-- ==== Sys2Proof/Syntax.lean ====
section
/-!
DEFINITION. Sys2Proof/Syntax.lean: the commands of the block, one constructor per row of
spec/opcode_table.json, each with its operands.
-/
namespace Sys2Proof

/-- What a block tick brings from outside the rules: the completion of the fabric's work, the serial
inputs' samples, and the memory errors the fabric met. -/
structure TickIn where
  /-- per class 1-5: slack in ns (R346) -/
  slack   : List Int
  /-- classes that abandoned work at this tick (R342) -/
  missed  : List Nat
  /-- where the pipeline depth is 2: classes that abandoned stage-A work of the block after the one this tick
  releases (R341, R342) -/
  early   : List Nat
  /-- unit IDs of the objects, feeds and buses whose work was abandoned (R343, R359) -/
  units   : List Nat
  /-- source node of a serial input and its samples of the block -/
  inputs  : List (Nat × List Int)
  /-- memory words the fabric read with an error: address, and whether uncorrectable (R631) -/
  ecc     : List (Nat × Bool)
  /-- PEER_OFFSET in ns as the control cluster last measured it over Port S (R584) -/
  offset  : Int
  deriving DecidableEq, Repr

Problem
Every line of the listing that holds the word "work" should be counted. Please give that number only.

Result of the exercise
4